If a line in the listing below has the string "half", copy it out.

── Records

-- ==== Sys2Proof/Machine/Load.lean ====
section
/-! DEFINITION. The five loads (spec/45_load.md). -/

namespace Sys2Proof.Machine

/-- The common rule R176: the effective address (R170), `MemRead` with its faults, the extension, the write of DST,
`pc <- A + 4`. On a fault DST is not written. -/
def load (n : Nat) (extend : Word → Word) (dst src : Reg) (simm : BitVec 14) (s : State) : Result :=
  match memRead s (effAddr s src simm) n with
  | .ok v => .next (s.writeReg dst (extend v)).advance
  | .error f => raise f

/-- R171: a word. -/
def execLd (dst src : Reg) (simm : BitVec 14) (s : State) : Result := load 4 (fun v => v) dst src simm s

/-- R172: an unsigned half-word. -/
def execLdhu (dst src : Reg) (simm : BitVec 14) (s : State) : Result := load 2 zext16 dst src simm s

/-- R173: a signed half-word. -/
def execLdhs (dst src : Reg) (simm : BitVec 14) (s : State) : Result := load 2 sext16 dst src simm s

/-- R174: an unsigned byte. -/
def execLdbu (dst src : Reg) (simm : BitVec 14) (s : State) : Result := load 1 zext8 dst src simm s

/-- R175: a signed byte. -/
def execLdbs (dst src : Reg) (simm : BitVec 14) (s : State) : Result := load 1 sext8 dst src simm s

end Sys2Proof.Machine
end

────

_Written response_:
/-- R172: an unsigned half-word. -/
/-- R173: a signed half-word. -/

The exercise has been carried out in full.